Когда подошёл умываться Шакир акя, мать и сын отошли, но Мехри опа и мужу приготовила полотенце, которое вынесла вместе с полотенцем сына. Эркин стоял в стороне, в ожидании, когда отец умоется.
– Ассалому аляйкум, адажон! – поздоровался Эркин.
– Вам аляйкум ассалом, сынок! – ответил Шакир акя, ласково, с некой гордостью взглянув на сына.
– Как спалось на своей постели, Эркинжон? Пошли, на топчан присядем, – сказал Шакир акя и подойдя первым, сел на постеленную курпачу.
– Как в детстве, отец, спокойно и сладко, – сев напротив отца и смиренно глядя ему в глаза, ответил Эркин.
– Вот и хорошо. Ты заслужил это, сынок, я горжусь тобой! Вчера и своим друзьям по работе сказал, тебя много месяцев не было, они ведь почти каждый день спрашивали о тебе, вместе со мной были в тревоге, а вчера очень обрадовались. Может сегодня зайдёшь ко мне в мастерскую? Повидаешь моих друзей… они просили, чтобы гурьбой сюда не приходить, хотя я вчера их пригласил. Люди все взрослые, понимающие, что ты не с армии вернулся, а с войны и нам не до них. Ты зайди сегодня после института, хорошо? – ломая перед сыном вчерашнюю катламу и лепёшку, говорил Шакир акя.
– Как скажете, адажон, я зайду, как только освобожусь, – ответил Эркин, подвигая кусочки катламы и лепёшки отцу.
Проявление уважение к старшим, сквозило во всём, даже во взгляде детей и жены к мужу. Глава семьи это ценил и ласково улыбался и жене, и детям. Из дома вышла Гули и быстро пробежала до туалета по тропинке, выложенной крупными камнями. Эркин с Мумином сами когда-то натаскали камни, складывая на тележку, доставая их на пустыре за домами, где в нескольких метрах протекала речка. Там, ребятнёй, жаркими летними днями, они часто и купались.
Видимо, с вечера оставалось немного плова, Мехри опа поставила перед мужчинами тарелку, две ложки и чайник горячего чая.
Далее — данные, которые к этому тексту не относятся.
-- ==== Sys2Proof/Machine/Ops.lean ====
section
/-! DEFINITION. The shared operations: the response buffer (20_memory.md R66, R67), retirement (42_sequencer.md R162),
fault entry and the way out of it (60_exceptions.md R203, R204; 70_reset_and_hazards.md R230, R231), and the channel and
console primitives (40_channel.md R111 to R119). -/

namespace Sys2Proof.Machine

/-! ### The response buffer -/

/-- The byte at index `i`; `none` where the cell holds no value. -/
def Memory.read : Memory → Nat → Option Byte
  | [], _ => none
  | (a, b) :: rest, i => if a = i then some b else Memory.read rest i

/-- The cells `at_, at_+1, …` holding the given bytes, every other cell holding no value. -/
def Memory.ofBytes : Nat → List Byte → Memory
  | _, [] => []
  | at_, b :: rest => (at_, b) :: Memory.ofBytes (at_ + 1) rest

/-- `RxWrite` (R66): cells `0..n−1` hold the bytes received, every later cell holds no value, `RLEN` is `n`. -/
def State.rxWrite (s : State) (r : List Byte) : State :=
  { s with rxbuf := Memory.ofBytes 0 r, rlen := BitVec.ofNat 11 r.length }

/-- `RxRead(i)` (R67): only an index below `RLEN` whose cell holds a value can be read. -/
def State.rxRead (s : State) (i : Nat) : Option Byte :=
  if i < s.rlen.toNat then s.rxbuf.read i else none

/-- `RXBUF[lo .. lo + n)`, each byte read by `RxRead`; `none` if one of the reads is not allowed. -/
def State.rxReadRange (s : State) : Nat → Nat → Option (List Byte)
  | _, 0 => some []
  | lo, n + 1 =>
    match s.rxRead lo, s.rxReadRange (lo + 1) n with
    | some b, some bs => some (b :: bs)
    | _, _ => none

/-! ### Retirement and faults -/

/-- `next()` (R162): `SEQ_PC <- SEQ_PC + 1; SUB <- FETCH`. -/
def State.retire (s : State) : State := { s with seqPc := s.seqPc + 1, sub := .fetch }

/-- Fault entry, `raise Fault(code)` (R203): three writes and nothing else. -/
def State.raiseFault (s : State) (code : FaultCode) : State :=
  { s with fault := code, faultPc := s.seqPc, sub := .faulted }

/-- The only way out of FAULTED (and of HALTED): the host resets the block (R204, R230, R231). The configuration
stays, and the channel is the environment's: reset does not touch it. No step does this. -/
def State.hostReset (s : State) : State := { State.resetWith s.cfg with chan := s.chan }

/-- The refusal a mark stands for (R209). -/
def refusalOf : ConfigDefect → Refusal
  | .checksumPolicy => .checksumPolicy
  | .catalog d => .catalog d

/-! ### Streams (R22) -/

/-- Append to `TRACE`. -/
def State.log (s : State) (e : TraceEvent) : State := { s with trace := s.trace ++ [e] }

/-- `Emit(rec)` (R119). -/
def State.emit (s : State) (r : ConsoleRecord) : State := { s with console := s.console ++ [r] }

/-! ### The channel's answers -/

/-- The answer to the next configure: the first queued one, or a free value (R111). -/
def Channel.cfgAnswer (ch : Channel) : CfgResult :=
  match ch.configures with
  | a :: _ => a
  | [] => Config.freeConfigure ch.drawn

/-- The channel once that answer is given. -/
def Channel.popCfg (ch : Channel) : Channel :=
  match ch.configures with
  | _ :: rest => { ch with configures := rest }
  | [] => { ch with drawn := ch.drawn + 1 }

/-- The answer to the next send: the first queued one, or a free value (R112). -/
def Channel.sendAnswer (ch : Channel) : SendAnswer :=
  match ch.sends with
  | a :: _ => a
  | [] => Config.freeSend ch.drawn

/-- The channel once that answer is given. -/
def Channel.popSend (ch : Channel) : Channel :=
  match ch.sends with
  | _ :: rest => { ch with sends := rest }
  | [] => { ch with drawn := ch.drawn + 1 }

/-- The bytes the next receive returns: the first queued ones, or a free value, and never more than `max`: the
channel has no such move (R114, R115). -/
def Channel.recvAnswer (ch : Channel) (max : Nat) : List Byte :=
  match ch.receives with
  | r :: _ => r.take max
  | [] => (Config.freeReceive ch.drawn).take max

/-- The channel once that answer is given. -/
def Channel.popRecv (ch : Channel) : Channel :=
  match ch.receives with
  | _ :: rest => { ch with receives := rest }
  | [] => { ch with drawn := ch.drawn + 1 }

end Sys2Proof.Machine

namespace Sys2Proof

/-- What the block sees of an answer to a send (R112). -/
def SendAnswer.result : SendAnswer → SendResult
  | .ok => .ok
  | .timeout _ => .timeout

/-- The bytes of the frame `f` that reach the wire: all of it, or some prefix of it (R113). -/
def SendAnswer.onWire : SendAnswer → List Byte → List Byte
  | .ok, f => f
  | .timeout k, f => f.take k

end Sys2Proof

namespace Sys2Proof.Machine

/-! ### Channel primitives -/

/-- `ChConfigure(LINE_PARAMS)` (R111), as it leaves the state; its result is `s.chan.cfgAnswer`. The line parameters
`s.cfg.line` go to the channel unread. -/
def State.chConfigure (s : State) : State :=
  { s with chan := s.chan.popCfg, trace := s.trace ++ [TraceEvent.cfg s.chan.cfgAnswer] }

/-- `ChSend(Frame(c))` (R112, R113), as it leaves the state; its result is `s.chan.sendAnswer.result`. -/
def State.chSend (s : State) (c : CatalogId) : State :=
  { s with
    chan := { s.chan.popSend with wire := s.chan.wire ++ s.chan.sendAnswer.onWire (s.frame c) }
    trace := s.trace ++ [TraceEvent.send c (s.frame c) s.chan.sendAnswer.result] }

/-- The bytes `ChRecv(RXCAP)` returns (R114). -/
def State.received (s : State) : List Byte := s.chan.recvAnswer s.cfg.rxcap

/-- `r <- ChRecv(RXCAP); RxWrite(r)` (R114, R66), the receive of X_RECV and H_RECV. -/
def State.chReceive (s : State) : State :=
  ({ s with chan := s.chan.popRecv, trace := s.trace ++ [TraceEvent.recv s.received.length s.received] }).rxWrite s.received

/-- `Delay(k)` (R117). -/
def State.delay (s : State) (k : DelayClass) : State := s.log (.delay k)

/-! ### Sends and attempts, shared by EXE and HSK -/

/-- A send step's end (R132, R171): `TXTO` from the result; on a timeout `LAST_EVT <- TX_TIMEOUT`, `Emit(C_TXTO(c))` and
the sub-state `onTimeout`; otherwise the sub-state `onOk`. -/
def State.sendStep (s : State) (c : CatalogId) (onOk onTimeout : Sub) : State :=
  match s.chan.sendAnswer.result with
  | .ok => { s.chSend c with txto := false, sub := onOk }
  | .timeout =>
    { (s.chSend c).emit (.txTimeout c) with txto := true, lastEvt := .txTimeout, sub := onTimeout }

/-- An attempt (R132, R171): RETRY_EXHAUSTED before any send when the limit is reached; otherwise send and count it. -/
def State.attempt (s : State) (c : CatalogId) (onOk onTimeout : Sub) : State :=
  if attemptsExhausted s.cfg.maxAttempts s.attempts then s.raiseFault .retryExhausted
  else { s.sendStep c onOk onTimeout with attempts := countAttempt s.attempts }

/-! ### Fetch -/

/-- `SEQ_ROM[SEQ_PC]`; `none` when `SEQ_PC >= ROM_LEN` (R161). -/
def State.fetchWord (s : State) : Option Word := s.cfg.seqRom[s.seqPc.toNat]?

/-- The descriptor a FETCH in this state runs, where the word is there and legal (R161). -/
def State.fetched (s : State) : Option Instr :=
  match s.fetchWord with
  | none => none
  | some w => (decode s.cfg.rxcap s.cfg.romLen w).instr?

end Sys2Proof.Machine
end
Вскоре и Гули подошла и села рядом с матерью. Семейная идиллия за завтраком, добрая атмосфера успокаивала.
– Ты, дочка, привыкай вставать пораньше и готовить завтрак для брата, теперь он вернулся, слава Аллаху и ты, как его сестра, будешь ухаживать за братом, поняла? Стыдно взрослой девушке просыпаться позже всех, – сказал Шакир акя, с укором посмотрев на дочь.
– Хорошо, адажон, я поняла, – не поднимая головы, ответила Гули.
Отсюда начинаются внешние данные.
-- ==== Sys2Proof/Tests/Slice0.lean ====
section
/-! SUPPORT. The model's own tests. Expected values come from spec/95_test_vectors.md (the vector is named) or are written
out by hand from the rule named; a `witness_` theorem shows a concrete input that meets the hypotheses of the obligation it
is named after. -/

namespace Sys2Proof.Tests

open Sys2Proof.Machine

/-! ### A small configuration -/

/-- `n` bytes counting up from `b`. -/
def count (b n : Nat) : List Byte := (List.range n).map fun i => BitVec.ofNat 8 (b + i)

/-- The test catalog of L2-FR (`FLASH_READ` of 8 bytes, `ADDR_OFF` 2), with short frames for the other ids. -/
def demo (rom : List Word) (limit : Word) : Config :=
  { rxcap := 64
    hOff := 0x20
    stride := 0x1C#32
    catalog :=
      { magic := ⟨count 0x10 4, 4⟩, handshake := ⟨count 0x20 2, 2⟩, baudSwitch := ⟨count 0x30 1, 1⟩
        identity := ⟨count 0x40 3, 3⟩, status := ⟨count 0x50 1, 1⟩, sub1 := ⟨count 0x60 2, 2⟩
        sub2 := ⟨count 0x70 2, 2⟩, sub3 := ⟨count 0x80 2, 2⟩
        flashRead := ⟨[0xA0, 0xA1, 0x38, 0x00, 0x00, 0x00, 0xA6, 0x00], 8⟩ }
    addrOff := 2
    padStart := some 7
    seqRom := rom
    maxAttempts := limit
    checksumCheck := false
    line := default
    timing := default }

/-- CFG; HSK; EXE IDENTITY, 20, V; EXE STATUS, 0, S; ADV; JMP 8; DLY HSRETRY; STOP; a word that is illegal. -/
def rom : List Word :=
  [0x10000000#32, 0x30000000#32, 0x43400014#32, 0x44000000#32, 0x50000000#32, 0x60000008#32, 0x20000001#32,
    0x70000000#32, 0x80000000#32]

/-- The machine at index `pc` of that ROM, about to do the step `sub`. -/
def state (pc : BitVec 8) (sub : Sub) : State :=
  { State.resetWith (demo rom 0#32) with seqPc := pc, sub := sub, chcfg := true }

/-- The channel's pending answers: `sends`, then the receives' lengths. -/
def answers (sends : List SendAnswer) (receives : List Nat) : Channel :=
  { Channel.idle with sends := sends, receives := receives.map (count 0) }

/-- A running EXE IDENTITY, 20, V that has received `n` bytes. -/
def matching (n : Nat) (v : Variant) (e : BitVec 11) : State :=
  { state 2 .xMatch with
    cmdsel := .identity, varsel := v, exp := e, attempts := 1
    rlen := BitVec.ofNat 11 n, rxbuf := Memory.ofBytes 0 (count 0 n) }

/-- A running EXE IDENTITY, 20, V in the given sub-state, with the given attempt count and limit. -/
def executing (sub : Sub) (attempts limit : Word) (sends : List SendAnswer) (receives : List Nat) : State :=
  { state 2 sub with
    cfg := demo rom limit, cmdsel := .identity, varsel := .verbose, exp := 20, attempts := attempts
    chan := answers sends receives }

/-- A running HSK in the given sub-state, with the given attempt count and limit. -/
def shaking (sub : Sub) (attempts limit : Word) (sends : List SendAnswer) (receives : List Nat) : State :=
  { state 1 sub with cfg := demo rom limit, exp := 12, attempts := attempts, chan := answers sends receives }
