-- ==== Sys2Proof/Frame.lean ====
section
/-! DEFINITION. Frame.lean: the frame kinds of the tunnel line with their fields (2.5, R179), and the small
vocabulary of the commands' operands. Fields that no structure test names stay bytes, "taken as they come" (R26). -/

namespace Sys2Proof

/-- The two line ports (R18). -/
inductive Port where
  | a
  | b
  deriving DecidableEq, Repr

/-- The port other than the given one (2.6). -/
def Port.opposite : Port → Port
  | .a => .b
  | .b => .a

/-- The side tag of a COUNT frame (R31). -/
inductive Side where
  | a
  | b
  deriving DecidableEq, Repr

/-- The four measured kinds (R1); an UNUSED channel has none. -/
inductive Kind where
  | co
  | no2
  | opac
  | vel
  deriving DecidableEq, Repr

/-- The class of an event source (R138). -/
inductive EventClass where
  | advisory
  | alarm
  | life
  deriving DecidableEq, Repr

/-- The transition an EVENT frame reports (R147). -/
inductive Transition where
  | occurred
  | cleared
  | launched
  | ended
  | dropped
  deriving DecidableEq, Repr

/-- The mode of a TRIGGER frame and the spread mode of a plan step (R36, R150). -/
inductive TriggerMode where
  | set
  | clear
  deriving DecidableEq, Repr

/-- One item of a SAMPLE frame (R14): the kind is structure-tested (R26), the other fields come as they are. -/
structure SampleItem where
  channel : Byte
  kind : Kind
  flags : Byte
  value : Word
  deriving DecidableEq, Repr

/-- The fields of a SAMPLE frame. -/
structure SampleFields where
  origin : Byte
  reach : Byte
  items : List SampleItem
  deriving DecidableEq, Repr

/-- The fields of an EVENT frame (R147, R179). -/
structure EventFields where
  origin : Byte
  transition : Transition
  code : Word
  count : Byte
  cls : EventClass
  level : Byte
  step : Byte
  clock : BitVec 32
  flag : Byte
  deriving DecidableEq, Repr

/-- The fields of a TRIGGER frame (R36, R179). -/
structure TriggerFields where
  origin : Byte
  mode : TriggerMode
  code : Word
  first : Byte
  last : Byte
  deriving DecidableEq, Repr

/-- The fields of a management request that the responder takes (R168): a MGMT_REQ less its distance and op.
`data` holds the n data words. -/
structure Request where
  tag : Word
  table : Byte
  index : Word
  count : Byte
  data : List Word
  deriving DecidableEq, Repr

/-- The fields of a MGMT_REQ frame on the line. -/
structure RequestFields where
  distance : Byte
  op : Byte
  req : Request
  deriving DecidableEq, Repr

/-- The fields of a MGMT_REPLY frame (R168, R179). -/
structure ReplyFields where
  origin : Byte
  op : Byte
  tag : Word
  status : Byte
  table : Byte
  index : Word
  count : Byte
  data : List Word
  deriving DecidableEq, Repr

/-- A frame of the line: the eight kinds of 2.5. The check word is not held (R38); it is formed at transmission. -/
inductive Frame where
  | fill
  | count (side : Side) (k : Byte)
  | sample (f : SampleFields)
  | event (f : EventFields)
  | trigger (f : TriggerFields)
  | mgmtReq (f : RequestFields)
  | mgmtReply (f : ReplyFields)
  | time (clock : BitVec 32)
  deriving DecidableEq, Repr

/-- A sensor channel, 0–3 (chapter 1). -/
abbrev ChannelId := Fin 4

/-- A fan channel: 0 JET1, 1 JET2, 2 PASSAGE (R99). -/
abbrev FanId := Fin 3

/-- A door channel: 0 DOOR1, 1 DOOR2 (R119). -/
abbrev DoorId := Fin 2

/-- The polarity of an accepted tach edge (R102). -/
inductive Edge where
  | rising
  | falling
  deriving DecidableEq, Repr

/-- The three inputs of a door channel (7.2). -/
inductive DoorInput where
  | closed
  | lockEngaged
  | pushBar
  deriving DecidableEq, Repr

/-- What an access to the external serial memory yields: the memory behaves (`asStored`), or it does not and the
given words stand in its answer's place (`instead`): a missing, silent or failing memory (R183, R184). -/
inductive SerialAnswer where
  | asStored
  | instead (ws : List Word)
  deriving DecidableEq, Repr

end Sys2Proof
end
Она четыре года не видела брата и он вернулся, словно другим, повзрослевшим и возмужавшим, она его смущалась, он словно давил на неё своей мужской энергией.
– Ешь, сестра, мы опаздываем. А Мумин когда вернётся с поездки? – посмотрел на сестру, видя, что Гули от смущения и есть перестала, спросил Эркин отца.
– Сегодня он не вернётся, только завтра утром. Поезд только доехал до Ферганы, день там будет стоять, вечером поезд выйдет в путь и к утру будет в Ташкенте. А послезавтра, в воскресенье, нужно поговорить с Мумином и Кариной, если они согласны, этой осенью надо их поженить, – сказал Шакир акя, взглянув на сына и жену.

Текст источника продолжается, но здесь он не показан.